## PROBLEM DETAILS
Exactly as they appear, copy the lines from the start of the entries below to the line containing "posts := q.posts ++", both ends included.

## RECORDS FOR THE EXERCISE

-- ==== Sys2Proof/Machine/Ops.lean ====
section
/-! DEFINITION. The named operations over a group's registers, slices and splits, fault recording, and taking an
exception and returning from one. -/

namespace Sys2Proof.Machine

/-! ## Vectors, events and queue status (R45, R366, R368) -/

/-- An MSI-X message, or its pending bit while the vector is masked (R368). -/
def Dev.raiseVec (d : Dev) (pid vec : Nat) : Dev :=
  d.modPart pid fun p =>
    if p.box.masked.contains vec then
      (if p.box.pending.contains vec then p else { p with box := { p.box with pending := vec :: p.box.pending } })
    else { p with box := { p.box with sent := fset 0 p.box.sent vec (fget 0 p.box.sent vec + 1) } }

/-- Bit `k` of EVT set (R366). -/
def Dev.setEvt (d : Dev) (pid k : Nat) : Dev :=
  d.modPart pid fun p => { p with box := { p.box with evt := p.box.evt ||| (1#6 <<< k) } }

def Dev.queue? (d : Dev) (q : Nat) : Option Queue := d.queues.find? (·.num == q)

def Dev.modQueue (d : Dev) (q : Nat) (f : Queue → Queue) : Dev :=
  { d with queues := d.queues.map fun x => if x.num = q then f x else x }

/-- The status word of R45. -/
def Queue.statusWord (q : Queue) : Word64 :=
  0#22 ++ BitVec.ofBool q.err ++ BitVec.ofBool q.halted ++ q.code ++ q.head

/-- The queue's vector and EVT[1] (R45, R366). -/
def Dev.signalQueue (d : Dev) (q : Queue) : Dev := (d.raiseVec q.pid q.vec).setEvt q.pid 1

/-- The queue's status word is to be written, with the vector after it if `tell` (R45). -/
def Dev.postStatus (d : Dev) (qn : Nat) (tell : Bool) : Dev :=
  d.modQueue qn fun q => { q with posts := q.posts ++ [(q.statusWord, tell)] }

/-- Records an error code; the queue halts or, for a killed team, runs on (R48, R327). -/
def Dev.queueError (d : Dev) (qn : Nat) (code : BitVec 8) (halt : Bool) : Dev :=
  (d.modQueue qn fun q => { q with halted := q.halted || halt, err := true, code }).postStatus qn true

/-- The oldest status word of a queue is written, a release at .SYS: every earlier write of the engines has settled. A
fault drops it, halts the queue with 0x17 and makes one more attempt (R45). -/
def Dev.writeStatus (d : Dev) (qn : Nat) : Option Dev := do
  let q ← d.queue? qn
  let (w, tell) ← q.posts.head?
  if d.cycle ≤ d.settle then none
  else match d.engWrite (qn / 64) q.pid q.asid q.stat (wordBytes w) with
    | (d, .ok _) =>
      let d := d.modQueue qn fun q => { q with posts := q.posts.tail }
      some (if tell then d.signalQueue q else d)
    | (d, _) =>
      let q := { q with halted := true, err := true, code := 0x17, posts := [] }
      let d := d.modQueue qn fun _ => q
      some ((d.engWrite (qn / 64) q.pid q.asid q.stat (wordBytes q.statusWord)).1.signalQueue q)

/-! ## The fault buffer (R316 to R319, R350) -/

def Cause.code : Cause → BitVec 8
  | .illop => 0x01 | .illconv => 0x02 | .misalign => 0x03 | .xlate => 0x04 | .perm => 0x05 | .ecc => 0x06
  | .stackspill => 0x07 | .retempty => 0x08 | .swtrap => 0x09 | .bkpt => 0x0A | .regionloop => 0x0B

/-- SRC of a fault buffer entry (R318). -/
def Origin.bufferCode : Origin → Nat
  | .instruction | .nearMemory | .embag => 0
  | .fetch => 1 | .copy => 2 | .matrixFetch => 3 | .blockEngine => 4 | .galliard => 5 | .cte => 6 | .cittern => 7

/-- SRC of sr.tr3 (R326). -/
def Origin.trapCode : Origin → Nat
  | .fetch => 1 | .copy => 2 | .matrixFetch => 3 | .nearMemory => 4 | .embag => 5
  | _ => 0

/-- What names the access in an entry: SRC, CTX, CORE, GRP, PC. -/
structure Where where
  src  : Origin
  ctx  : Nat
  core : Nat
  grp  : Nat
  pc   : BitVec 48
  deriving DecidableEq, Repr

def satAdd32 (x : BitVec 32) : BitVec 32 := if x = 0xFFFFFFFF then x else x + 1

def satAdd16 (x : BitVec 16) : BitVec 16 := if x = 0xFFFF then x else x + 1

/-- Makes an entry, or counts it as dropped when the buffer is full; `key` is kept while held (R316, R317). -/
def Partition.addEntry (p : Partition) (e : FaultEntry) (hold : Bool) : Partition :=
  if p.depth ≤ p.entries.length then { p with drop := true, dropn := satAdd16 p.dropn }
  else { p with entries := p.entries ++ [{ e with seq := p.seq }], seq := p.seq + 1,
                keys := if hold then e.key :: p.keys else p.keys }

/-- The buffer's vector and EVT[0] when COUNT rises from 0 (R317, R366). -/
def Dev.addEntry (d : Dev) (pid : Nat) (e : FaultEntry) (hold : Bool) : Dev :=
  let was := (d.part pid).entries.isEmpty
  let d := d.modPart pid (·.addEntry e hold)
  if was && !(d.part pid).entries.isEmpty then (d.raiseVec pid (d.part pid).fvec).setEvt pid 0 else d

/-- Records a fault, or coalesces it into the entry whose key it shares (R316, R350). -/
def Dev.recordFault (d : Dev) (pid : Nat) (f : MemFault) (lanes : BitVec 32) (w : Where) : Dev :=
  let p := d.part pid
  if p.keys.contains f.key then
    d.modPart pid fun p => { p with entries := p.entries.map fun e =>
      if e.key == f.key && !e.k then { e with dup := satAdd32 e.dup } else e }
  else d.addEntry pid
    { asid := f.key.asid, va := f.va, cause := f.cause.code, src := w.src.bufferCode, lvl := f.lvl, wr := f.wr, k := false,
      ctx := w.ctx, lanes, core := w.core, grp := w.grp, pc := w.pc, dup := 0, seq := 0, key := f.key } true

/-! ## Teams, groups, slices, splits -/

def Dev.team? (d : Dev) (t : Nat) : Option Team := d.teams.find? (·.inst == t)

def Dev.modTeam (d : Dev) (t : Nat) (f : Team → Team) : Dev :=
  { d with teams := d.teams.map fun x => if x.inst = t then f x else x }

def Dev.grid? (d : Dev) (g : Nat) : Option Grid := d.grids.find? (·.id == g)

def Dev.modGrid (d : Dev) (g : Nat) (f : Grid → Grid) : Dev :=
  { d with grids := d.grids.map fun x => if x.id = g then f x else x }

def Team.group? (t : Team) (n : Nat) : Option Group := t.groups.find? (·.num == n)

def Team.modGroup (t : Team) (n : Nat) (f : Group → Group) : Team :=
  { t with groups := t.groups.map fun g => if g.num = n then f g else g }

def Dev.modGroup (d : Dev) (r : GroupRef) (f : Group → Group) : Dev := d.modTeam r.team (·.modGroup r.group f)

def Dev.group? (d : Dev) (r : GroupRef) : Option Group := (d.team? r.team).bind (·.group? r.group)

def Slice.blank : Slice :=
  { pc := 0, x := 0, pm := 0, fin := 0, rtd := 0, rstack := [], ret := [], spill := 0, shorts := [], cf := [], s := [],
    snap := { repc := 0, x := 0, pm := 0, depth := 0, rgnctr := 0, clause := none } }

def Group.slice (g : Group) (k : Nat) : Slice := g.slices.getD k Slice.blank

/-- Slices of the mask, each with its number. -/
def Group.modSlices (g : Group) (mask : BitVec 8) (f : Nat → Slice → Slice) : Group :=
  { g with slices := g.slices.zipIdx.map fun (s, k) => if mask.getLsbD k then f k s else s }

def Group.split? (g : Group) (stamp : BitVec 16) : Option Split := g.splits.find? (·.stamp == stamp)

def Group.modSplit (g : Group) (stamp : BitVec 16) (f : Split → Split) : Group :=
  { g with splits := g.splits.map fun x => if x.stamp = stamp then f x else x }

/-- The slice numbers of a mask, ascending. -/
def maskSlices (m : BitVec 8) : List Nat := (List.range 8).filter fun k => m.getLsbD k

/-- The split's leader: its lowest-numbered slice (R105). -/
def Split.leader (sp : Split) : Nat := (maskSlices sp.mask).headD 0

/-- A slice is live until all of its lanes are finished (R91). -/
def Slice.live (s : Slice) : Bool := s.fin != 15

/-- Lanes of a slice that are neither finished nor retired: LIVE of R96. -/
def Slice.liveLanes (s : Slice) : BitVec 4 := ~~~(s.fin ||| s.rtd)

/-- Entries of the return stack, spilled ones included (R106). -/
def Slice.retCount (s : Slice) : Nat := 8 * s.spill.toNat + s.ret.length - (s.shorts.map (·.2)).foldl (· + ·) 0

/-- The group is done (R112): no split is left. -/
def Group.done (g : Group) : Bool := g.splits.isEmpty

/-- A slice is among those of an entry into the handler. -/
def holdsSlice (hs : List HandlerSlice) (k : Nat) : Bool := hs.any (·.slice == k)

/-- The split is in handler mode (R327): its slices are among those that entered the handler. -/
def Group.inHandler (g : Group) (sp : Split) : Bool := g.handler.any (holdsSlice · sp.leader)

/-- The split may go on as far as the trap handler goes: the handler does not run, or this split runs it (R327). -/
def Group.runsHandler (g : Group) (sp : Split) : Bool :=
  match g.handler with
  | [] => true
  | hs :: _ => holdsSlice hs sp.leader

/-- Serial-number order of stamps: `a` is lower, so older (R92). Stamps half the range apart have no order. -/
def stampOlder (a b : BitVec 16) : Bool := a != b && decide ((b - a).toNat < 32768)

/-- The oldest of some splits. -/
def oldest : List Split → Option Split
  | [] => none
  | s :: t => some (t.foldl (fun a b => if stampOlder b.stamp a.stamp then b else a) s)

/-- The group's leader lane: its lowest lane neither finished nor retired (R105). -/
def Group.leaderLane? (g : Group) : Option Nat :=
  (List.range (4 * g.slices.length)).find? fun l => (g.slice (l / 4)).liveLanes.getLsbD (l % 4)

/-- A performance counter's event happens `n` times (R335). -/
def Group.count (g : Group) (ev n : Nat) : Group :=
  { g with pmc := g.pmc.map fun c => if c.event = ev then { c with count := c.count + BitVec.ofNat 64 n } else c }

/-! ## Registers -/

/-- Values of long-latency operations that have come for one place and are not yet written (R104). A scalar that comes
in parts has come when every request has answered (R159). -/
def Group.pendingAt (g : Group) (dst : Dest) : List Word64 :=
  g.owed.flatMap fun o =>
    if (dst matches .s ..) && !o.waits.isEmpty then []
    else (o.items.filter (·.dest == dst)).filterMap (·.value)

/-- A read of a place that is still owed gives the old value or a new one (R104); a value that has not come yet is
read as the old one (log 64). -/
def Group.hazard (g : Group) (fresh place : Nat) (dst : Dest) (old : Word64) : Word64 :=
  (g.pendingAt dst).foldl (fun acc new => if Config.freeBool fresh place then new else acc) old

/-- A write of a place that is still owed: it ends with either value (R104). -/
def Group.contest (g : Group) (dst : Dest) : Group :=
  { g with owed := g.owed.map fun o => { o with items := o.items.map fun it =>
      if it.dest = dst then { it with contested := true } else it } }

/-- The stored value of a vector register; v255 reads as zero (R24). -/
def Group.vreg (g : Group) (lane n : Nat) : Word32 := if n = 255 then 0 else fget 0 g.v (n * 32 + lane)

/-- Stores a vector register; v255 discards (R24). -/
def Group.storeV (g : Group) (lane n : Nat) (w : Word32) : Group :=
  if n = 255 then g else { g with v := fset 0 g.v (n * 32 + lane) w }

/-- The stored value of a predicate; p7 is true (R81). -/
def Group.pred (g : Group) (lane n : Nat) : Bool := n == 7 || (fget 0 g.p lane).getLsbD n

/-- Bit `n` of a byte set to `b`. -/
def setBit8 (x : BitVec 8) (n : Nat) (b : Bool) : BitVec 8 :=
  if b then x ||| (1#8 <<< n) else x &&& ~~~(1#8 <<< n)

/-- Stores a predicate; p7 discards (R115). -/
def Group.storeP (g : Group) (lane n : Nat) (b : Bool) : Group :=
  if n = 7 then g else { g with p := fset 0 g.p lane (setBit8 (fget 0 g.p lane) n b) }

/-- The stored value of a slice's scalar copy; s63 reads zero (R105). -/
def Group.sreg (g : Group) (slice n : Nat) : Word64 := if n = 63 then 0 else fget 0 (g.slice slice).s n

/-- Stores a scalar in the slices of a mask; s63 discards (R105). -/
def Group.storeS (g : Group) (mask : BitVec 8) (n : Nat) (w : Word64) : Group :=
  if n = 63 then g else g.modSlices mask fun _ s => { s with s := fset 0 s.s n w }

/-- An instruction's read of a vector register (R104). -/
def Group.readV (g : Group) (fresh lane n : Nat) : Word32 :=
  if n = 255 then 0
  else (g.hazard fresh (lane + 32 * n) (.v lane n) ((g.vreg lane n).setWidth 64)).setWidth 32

## TASK RESULT
-- ==== Sys2Proof/Machine/Ops.lean ====
section
/-! DEFINITION. The named operations over a group's registers, slices and splits, fault recording, and taking an
exception and returning from one. -/

namespace Sys2Proof.Machine

/-! ## Vectors, events and queue status (R45, R366, R368) -/

/-- An MSI-X message, or its pending bit while the vector is masked (R368). -/
def Dev.raiseVec (d : Dev) (pid vec : Nat) : Dev :=
  d.modPart pid fun p =>
    if p.box.masked.contains vec then
      (if p.box.pending.contains vec then p else { p with box := { p.box with pending := vec :: p.box.pending } })
    else { p with box := { p.box with sent := fset 0 p.box.sent vec (fget 0 p.box.sent vec + 1) } }

/-- Bit `k` of EVT set (R366). -/
def Dev.setEvt (d : Dev) (pid k : Nat) : Dev :=
  d.modPart pid fun p => { p with box := { p.box with evt := p.box.evt ||| (1#6 <<< k) } }

def Dev.queue? (d : Dev) (q : Nat) : Option Queue := d.queues.find? (·.num == q)

def Dev.modQueue (d : Dev) (q : Nat) (f : Queue → Queue) : Dev :=
  { d with queues := d.queues.map fun x => if x.num = q then f x else x }

/-- The status word of R45. -/
def Queue.statusWord (q : Queue) : Word64 :=
  0#22 ++ BitVec.ofBool q.err ++ BitVec.ofBool q.halted ++ q.code ++ q.head

/-- The queue's vector and EVT[1] (R45, R366). -/
def Dev.signalQueue (d : Dev) (q : Queue) : Dev := (d.raiseVec q.pid q.vec).setEvt q.pid 1

/-- The queue's status word is to be written, with the vector after it if `tell` (R45). -/
def Dev.postStatus (d : Dev) (qn : Nat) (tell : Bool) : Dev :=
  d.modQueue qn fun q => { q with posts := q.posts ++ [(q.statusWord, tell)] }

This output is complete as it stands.